One question IT managers frequently ask is, “Do I have to automate 100 percent from day one?” The answer, Roux says, is no. In fact, he feels that by starting out with smaller projects and by concentrating on low-hanging fruit, automation can create “instant success stories” for IT professionals.

Take identity management, for instance. Instead of doing the hard things first, like asset provisioning or identity federation, IT managers can opt for the relatively simple task of automating password reset. Or they might choose to clean up their directory systems first through a process called “deprovisioning”: getting rid of dead accounts and unused software licences, thus in effect paying for the project out of direct savings. Other “quick wins” may include automating the backbreaking work of backup and recovery.

Another good place to start might be storage provisioning. Today, many data centres use what experts sometimes refer to as “thin provisioning” of storage resources, namely allowing space on large-scale centralised computer disk storage systems, SANs, clusters, and storage virtualization systems to be quickly allocated to servers on a “justenough and just-in-time” basis. Roux calls this method “light overbooking” and compares it to airlines accepting more reservations than the plane can hold on the theory that a certain percentage won’t show up anyway. However, as he cautions, “Passengers and IT customers really hate it when they get bumped – so don’t!”

Of course, most data centres today use different systems from different vendors, which can cause some major compatibility problems. One way to effectively automate and manage a multi-vendor storage system, is through assigning one storage system the role of a central hub, Roux suggests. HP’s ProLiant storage solutions, for instance, can act as a kind of traffic controller within a multi-vendor storage environment, ensuring that each system is put to best use. In addition, HP has recently acquired Opsware, the manufacturer of powerful tools specifically designed for automating multi-vendor capabilities (see article Factoring out the human factor).

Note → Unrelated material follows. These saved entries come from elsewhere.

/-! ### A core -/

@[simp] theorem Core.setB_world (k : Core) (d : BReg) (v : SealedBlock) : (k.setB d v).world = k.world := rfl
@[simp] theorem Core.setB_req (k : Core) (d : BReg) (v : SealedBlock) : (k.setB d v).req = k.req := rfl
@[simp] theorem Core.setB_progVersion (k : Core) (d : BReg) (v : SealedBlock) : (k.setB d v).progVersion = k.progVersion := rfl
@[simp] theorem Core.setB_nominal (k : Core) (d : BReg) (v : SealedBlock) : (k.setB d v).nominal = k.nominal := rfl
@[simp] theorem Core.setB_snapshot (k : Core) (d : BReg) (v : SealedBlock) : (k.setB d v).snapshot = k.snapshot := rfl
@[simp] theorem Core.setB_dispatched (k : Core) (d : BReg) (v : SealedBlock) : (k.setB d v).dispatched = k.dispatched := rfl
@[simp] theorem Core.setB_cls (k : Core) (d : BReg) (v : SealedBlock) : (k.setB d v).cls = k.cls := rfl
@[simp] theorem Core.setB_g (k : Core) (d : BReg) (v : SealedBlock) : (k.setB d v).g = k.g := rfl
@[simp] theorem Core.setB_b (k : Core) (d : BReg) (v : SealedBlock) : (k.setB d v).b = k.b.set d v := rfl
@[simp] theorem Core.setB_k (k : Core) (d : BReg) (v : SealedBlock) : (k.setB d v).k = k.k := rfl
@[simp] theorem Core.setB_rstack (k : Core) (d : BReg) (v : SealedBlock) : (k.setB d v).rstack = k.rstack := rfl
@[simp] theorem Core.setB_pc (k : Core) (d : BReg) (v : SealedBlock) : (k.setB d v).pc = k.pc := rfl
@[simp] theorem Core.setB_out (k : Core) (d : BReg) (v : SealedBlock) : (k.setB d v).out = k.out := rfl
@[simp] theorem Core.setB_outFrozen (k : Core) (d : BReg) (v : SealedBlock) : (k.setB d v).outFrozen = k.outFrozen := rfl
@[simp] theorem Core.setB_outTop (k : Core) (d : BReg) (v : SealedBlock) : (k.setB d v).outTop = k.outTop := rfl
@[simp] theorem Core.setB_scr (k : Core) (d : BReg) (v : SealedBlock) : (k.setB d v).scr = k.scr := rfl
@[simp] theorem Core.setB_retired (k : Core) (d : BReg) (v : SealedBlock) : (k.setB d v).retired = k.retired := rfl
@[simp] theorem Core.setB_hash (k : Core) (d : BReg) (v : SealedBlock) : (k.setB d v).hash = k.hash := rfl
@[simp] theorem Core.setB_stage (k : Core) (d : BReg) (v : SealedBlock) : (k.setB d v).stage = k.stage := rfl
@[simp] theorem Core.setB_commitMade (k : Core) (d : BReg) (v : SealedBlock) : (k.setB d v).commitMade = k.commitMade := rfl
@[simp] theorem Core.setB_commitCsn (k : Core) (d : BReg) (v : SealedBlock) : (k.setB d v).commitCsn = k.commitCsn := rfl
@[simp] theorem Core.setB_jobs (k : Core) (d : BReg) (v : SealedBlock) : (k.setB d v).jobs = k.jobs := rfl
@[simp] theorem Core.setB_streamJob (k : Core) (d : BReg) (v : SealedBlock) : (k.setB d v).streamJob = k.streamJob := rfl
@[simp] theorem Core.setB_sealedCompares (k : Core) (d : BReg) (v : SealedBlock) : (k.setB d v).sealedCompares = k.sealedCompares := rfl
@[simp] theorem Core.setB_wait (k : Core) (d : BReg) (v : SealedBlock) : (k.setB d v).wait = k.wait := rfl
@[simp] theorem Core.setB_insn (k : Core) (d : BReg) (v : SealedBlock) : (k.setB d v).insn = k.insn := rfl
@[simp] theorem Core.setB_decided (k : Core) (d : BReg) (v : SealedBlock) : (k.setB d v).decided = k.decided := rfl

@[simp] theorem Core.setK_world (k : Core) (d : KReg) (v : Option Handle) : (k.setK d v).world = k.world := rfl
@[simp] theorem Core.setK_req (k : Core) (d : KReg) (v : Option Handle) : (k.setK d v).req = k.req := rfl
@[simp] theorem Core.setK_progVersion (k : Core) (d : KReg) (v : Option Handle) : (k.setK d v).progVersion = k.progVersion := rfl
@[simp] theorem Core.setK_nominal (k : Core) (d : KReg) (v : Option Handle) : (k.setK d v).nominal = k.nominal := rfl
@[simp] theorem Core.setK_snapshot (k : Core) (d : KReg) (v : Option Handle) : (k.setK d v).snapshot = k.snapshot := rfl
@[simp] theorem Core.setK_dispatched (k : Core) (d : KReg) (v : Option Handle) : (k.setK d v).dispatched = k.dispatched := rfl
@[simp] theorem Core.setK_cls (k : Core) (d : KReg) (v : Option Handle) : (k.setK d v).cls = k.cls := rfl
@[simp] theorem Core.setK_g (k : Core) (d : KReg) (v : Option Handle) : (k.setK d v).g = k.g := rfl
@[simp] theorem Core.setK_b (k : Core) (d : KReg) (v : Option Handle) : (k.setK d v).b = k.b := rfl
@[simp] theorem Core.setK_k (k : Core) (d : KReg) (v : Option Handle) : (k.setK d v).k = k.k.set d v := rfl
@[simp] theorem Core.setK_rstack (k : Core) (d : KReg) (v : Option Handle) : (k.setK d v).rstack = k.rstack := rfl
@[simp] theorem Core.setK_pc (k : Core) (d : KReg) (v : Option Handle) : (k.setK d v).pc = k.pc := rfl
@[simp] theorem Core.setK_out (k : Core) (d : KReg) (v : Option Handle) : (k.setK d v).out = k.out := rfl
@[simp] theorem Core.setK_outFrozen (k : Core) (d : KReg) (v : Option Handle) : (k.setK d v).outFrozen = k.outFrozen := rfl
@[simp] theorem Core.setK_outTop (k : Core) (d : KReg) (v : Option Handle) : (k.setK d v).outTop = k.outTop := rfl
@[simp] theorem Core.setK_scr (k : Core) (d : KReg) (v : Option Handle) : (k.setK d v).scr = k.scr := rfl
@[simp] theorem Core.setK_retired (k : Core) (d : KReg) (v : Option Handle) : (k.setK d v).retired = k.retired := rfl
@[simp] theorem Core.setK_hash (k : Core) (d : KReg) (v : Option Handle) : (k.setK d v).hash = k.hash := rfl
@[simp] theorem Core.setK_stage (k : Core) (d : KReg) (v : Option Handle) : (k.setK d v).stage = k.stage := rfl
@[simp] theorem Core.setK_commitMade (k : Core) (d : KReg) (v : Option Handle) : (k.setK d v).commitMade = k.commitMade := rfl
@[simp] theorem Core.setK_commitCsn (k : Core) (d : KReg) (v : Option Handle) : (k.setK d v).commitCsn = k.commitCsn := rfl
@[simp] theorem Core.setK_jobs (k : Core) (d : KReg) (v : Option Handle) : (k.setK d v).jobs = k.jobs := rfl
@[simp] theorem Core.setK_streamJob (k : Core) (d : KReg) (v : Option Handle) : (k.setK d v).streamJob = k.streamJob := rfl
@[simp] theorem Core.setK_sealedCompares (k : Core) (d : KReg) (v : Option Handle) : (k.setK d v).sealedCompares = k.sealedCompares := rfl
@[simp] theorem Core.setK_wait (k : Core) (d : KReg) (v : Option Handle) : (k.setK d v).wait = k.wait := rfl
@[simp] theorem Core.setK_insn (k : Core) (d : KReg) (v : Option Handle) : (k.setK d v).insn = k.insn := rfl
@[simp] theorem Core.setK_decided (k : Core) (d : KReg) (v : Option Handle) : (k.setK d v).decided = k.decided := rfl

@[simp] theorem Core.setHash_world (k : Core) (h : Fin 2) (x : HashCtx) : (k.setHash h x).world = k.world := rfl
@[simp] theorem Core.setHash_req (k : Core) (h : Fin 2) (x : HashCtx) : (k.setHash h x).req = k.req := rfl
@[simp] theorem Core.setHash_progVersion (k : Core) (h : Fin 2) (x : HashCtx) : (k.setHash h x).progVersion = k.progVersion := rfl
@[simp] theorem Core.setHash_nominal (k : Core) (h : Fin 2) (x : HashCtx) : (k.setHash h x).nominal = k.nominal := rfl
@[simp] theorem Core.setHash_snapshot (k : Core) (h : Fin 2) (x : HashCtx) : (k.setHash h x).snapshot = k.snapshot := rfl
@[simp] theorem Core.setHash_dispatched (k : Core) (h : Fin 2) (x : HashCtx) : (k.setHash h x).dispatched = k.dispatched := rfl
@[simp] theorem Core.setHash_cls (k : Core) (h : Fin 2) (x : HashCtx) : (k.setHash h x).cls = k.cls := rfl
@[simp] theorem Core.setHash_g (k : Core) (h : Fin 2) (x : HashCtx) : (k.setHash h x).g = k.g := rfl
@[simp] theorem Core.setHash_b (k : Core) (h : Fin 2) (x : HashCtx) : (k.setHash h x).b = k.b := rfl
@[simp] theorem Core.setHash_k (k : Core) (h : Fin 2) (x : HashCtx) : (k.setHash h x).k = k.k := rfl
@[simp] theorem Core.setHash_rstack (k : Core) (h : Fin 2) (x : HashCtx) : (k.setHash h x).rstack = k.rstack := rfl
@[simp] theorem Core.setHash_pc (k : Core) (h : Fin 2) (x : HashCtx) : (k.setHash h x).pc = k.pc := rfl
@[simp] theorem Core.setHash_out (k : Core) (h : Fin 2) (x : HashCtx) : (k.setHash h x).out = k.out := rfl
@[simp] theorem Core.setHash_outFrozen (k : Core) (h : Fin 2) (x : HashCtx) : (k.setHash h x).outFrozen = k.outFrozen := rfl
@[simp] theorem Core.setHash_outTop (k : Core) (h : Fin 2) (x : HashCtx) : (k.setHash h x).outTop = k.outTop := rfl
@[simp] theorem Core.setHash_scr (k : Core) (h : Fin 2) (x : HashCtx) : (k.setHash h x).scr = k.scr := rfl
@[simp] theorem Core.setHash_retired (k : Core) (h : Fin 2) (x : HashCtx) : (k.setHash h x).retired = k.retired := rfl
@[simp] theorem Core.setHash_hash (k : Core) (h : Fin 2) (x : HashCtx) : (k.setHash h x).hash = k.hash.set h x := rfl
@[simp] theorem Core.setHash_stage (k : Core) (h : Fin 2) (x : HashCtx) : (k.setHash h x).stage = k.stage := rfl
@[simp] theorem Core.setHash_commitMade (k : Core) (h : Fin 2) (x : HashCtx) : (k.setHash h x).commitMade = k.commitMade := rfl
@[simp] theorem Core.setHash_commitCsn (k : Core) (h : Fin 2) (x : HashCtx) : (k.setHash h x).commitCsn = k.commitCsn := rfl
@[simp] theorem Core.setHash_jobs (k : Core) (h : Fin 2) (x : HashCtx) : (k.setHash h x).jobs = k.jobs := rfl
@[simp] theorem Core.setHash_streamJob (k : Core) (h : Fin 2) (x : HashCtx) : (k.setHash h x).streamJob = k.streamJob := rfl
@[simp] theorem Core.setHash_sealedCompares (k : Core) (h : Fin 2) (x : HashCtx) : (k.setHash h x).sealedCompares = k.sealedCompares := rfl
@[simp] theorem Core.setHash_wait (k : Core) (h : Fin 2) (x : HashCtx) : (k.setHash h x).wait = k.wait := rfl
@[simp] theorem Core.setHash_insn (k : Core) (h : Fin 2) (x : HashCtx) : (k.setHash h x).insn = k.insn := rfl
@[simp] theorem Core.setHash_decided (k : Core) (h : Fin 2) (x : HashCtx) : (k.setHash h x).decided = k.decided := rfl

@[simp] theorem Core.adv_world (k : Core) : (k.adv).world = k.world := rfl
@[simp] theorem Core.adv_req (k : Core) : (k.adv).req = k.req := rfl
@[simp] theorem Core.adv_progVersion (k : Core) : (k.adv).progVersion = k.progVersion := rfl
@[simp] theorem Core.adv_nominal (k : Core) : (k.adv).nominal = k.nominal := rfl
@[simp] theorem Core.adv_snapshot (k : Core) : (k.adv).snapshot = k.snapshot := rfl
@[simp] theorem Core.adv_dispatched (k : Core) : (k.adv).dispatched = k.dispatched := rfl
@[simp] theorem Core.adv_cls (k : Core) : (k.adv).cls = k.cls := rfl
@[simp] theorem Core.adv_g (k : Core) : (k.adv).g = k.g := rfl
@[simp] theorem Core.adv_b (k : Core) : (k.adv).b = k.b := rfl
@[simp] theorem Core.adv_k (k : Core) : (k.adv).k = k.k := rfl
@[simp] theorem Core.adv_rstack (k : Core) : (k.adv).rstack = k.rstack := rfl
@[simp] theorem Core.adv_pc (k : Core) : (k.adv).pc = k.pc + 4 := rfl
@[simp] theorem Core.adv_out (k : Core) : (k.adv).out = k.out := rfl
@[simp] theorem Core.adv_outFrozen (k : Core) : (k.adv).outFrozen = k.outFrozen := rfl
@[simp] theorem Core.adv_outTop (k : Core) : (k.adv).outTop = k.outTop := rfl
@[simp] theorem Core.adv_scr (k : Core) : (k.adv).scr = k.scr := rfl
@[simp] theorem Core.adv_retired (k : Core) : (k.adv).retired = k.retired := rfl
@[simp] theorem Core.adv_hash (k : Core) : (k.adv).hash = k.hash := rfl
@[simp] theorem Core.adv_stage (k : Core) : (k.adv).stage = k.stage := rfl
@[simp] theorem Core.adv_commitMade (k : Core) : (k.adv).commitMade = k.commitMade := rfl
@[simp] theorem Core.adv_commitCsn (k : Core) : (k.adv).commitCsn = k.commitCsn := rfl
@[simp] theorem Core.adv_jobs (k : Core) : (k.adv).jobs = k.jobs := rfl
@[simp] theorem Core.adv_streamJob (k : Core) : (k.adv).streamJob = k.streamJob := rfl
@[simp] theorem Core.adv_sealedCompares (k : Core) : (k.adv).sealedCompares = k.sealedCompares := rfl
@[simp] theorem Core.adv_wait (k : Core) : (k.adv).wait = .none := rfl
@[simp] theorem Core.adv_insn (k : Core) : (k.adv).insn = none := rfl
@[simp] theorem Core.adv_decided (k : Core) : (k.adv).decided = k.decided := rfl

@[simp] theorem Core.stepped_world (k : Core) : (k.stepped).world = k.world := rfl
@[simp] theorem Core.stepped_req (k : Core) : (k.stepped).req = k.req := rfl
@[simp] theorem Core.stepped_progVersion (k : Core) : (k.stepped).progVersion = k.progVersion := rfl
@[simp] theorem Core.stepped_nominal (k : Core) : (k.stepped).nominal = k.nominal := rfl
@[simp] theorem Core.stepped_snapshot (k : Core) : (k.stepped).snapshot = k.snapshot := rfl
@[simp] theorem Core.stepped_dispatched (k : Core) : (k.stepped).dispatched = k.dispatched := rfl
@[simp] theorem Core.stepped_cls (k : Core) : (k.stepped).cls = k.cls := rfl
@[simp] theorem Core.stepped_g (k : Core) : (k.stepped).g = k.g := rfl
@[simp] theorem Core.stepped_b (k : Core) : (k.stepped).b = k.b := rfl
@[simp] theorem Core.stepped_k (k : Core) : (k.stepped).k = k.k := rfl
@[simp] theorem Core.stepped_rstack (k : Core) : (k.stepped).rstack = k.rstack := rfl
@[simp] theorem Core.stepped_pc (k : Core) : (k.stepped).pc = k.pc + 4 := rfl
@[simp] theorem Core.stepped_out (k : Core) : (k.stepped).out = k.out := rfl
@[simp] theorem Core.stepped_outFrozen (k : Core) : (k.stepped).outFrozen = k.outFrozen := rfl
@[simp] theorem Core.stepped_outTop (k : Core) : (k.stepped).outTop = k.outTop := rfl
@[simp] theorem Core.stepped_scr (k : Core) : (k.stepped).scr = k.scr := rfl
@[simp] theorem Core.stepped_retired (k : Core) : (k.stepped).retired = k.retired + 1 := rfl
@[simp] theorem Core.stepped_hash (k : Core) : (k.stepped).hash = k.hash := rfl
@[simp] theorem Core.stepped_stage (k : Core) : (k.stepped).stage = k.stage := rfl
@[simp] theorem Core.stepped_commitMade (k : Core) : (k.stepped).commitMade = k.commitMade := rfl
@[simp] theorem Core.stepped_commitCsn (k : Core) : (k.stepped).commitCsn = k.commitCsn := rfl
@[simp] theorem Core.stepped_jobs (k : Core) : (k.stepped).jobs = k.jobs := rfl
@[simp] theorem Core.stepped_streamJob (k : Core) : (k.stepped).streamJob = k.streamJob := rfl
@[simp] theorem Core.stepped_sealedCompares (k : Core) : (k.stepped).sealedCompares = k.sealedCompares := rfl
@[simp] theorem Core.stepped_wait (k : Core) : (k.stepped).wait = .none := rfl
@[simp] theorem Core.stepped_insn (k : Core) : (k.stepped).insn = none := rfl
@[simp] theorem Core.stepped_decided (k : Core) : (k.stepped).decided = k.decided := rfl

Like automation, virtualisation is itself another hot-button topic in IT management today, and there is often some confusion about the two. No, they are not synonymous, says Roux. However, you can’t have one without the other. “If you do virtualisation, you almost certainly will have to think long and hard about automation.”

That is exactly what people at HP Labs are doing. Described as “the new Nirvana of data centre computing,” IT automation has been placed at the very top of the agenda there. By applying well-known techniques used in physical systems such as control theory, statistics and formal mathematics, the scientists at HP are working to develop IT systems that are more automated, less prone to errors, and more agile and predictable.

"Our vision," says Kumar Goswami, who leads much of HP Labs' automation research, "is one in which the user expresses the 'what', and our tools do the ‘how’." He also feels there is much to be learned from looking at systems like automatic transmissions in cars or the autopilot feature of an airplane.

One result may soon be systems that can automatically diagnose businesses’ problems. "This is a very difficult problem for our customers,” Goswami says. “They get tremendous amounts of data from applications and from the systems, and they’re under pressure when the system is not working properly to diagnose what the issue is and fix it in a timely fashion."

By using statistical and machine-learning techniques, HP researchers may soon be able to help customers shift more quickly through data and determine what will be most useful in solving a problem. In addition, they are developing technologies to take a digital "snapshot" of the system when it is not functioning properly and compare it to previous snapshots to determine if a particular problem occurred in the past and how it was resolved.

"By automating tasks like these, you're able to create an agile repeatable, and more importantly, a very predictable IT environment," Goswami says. "That's what CIOs today are really looking for."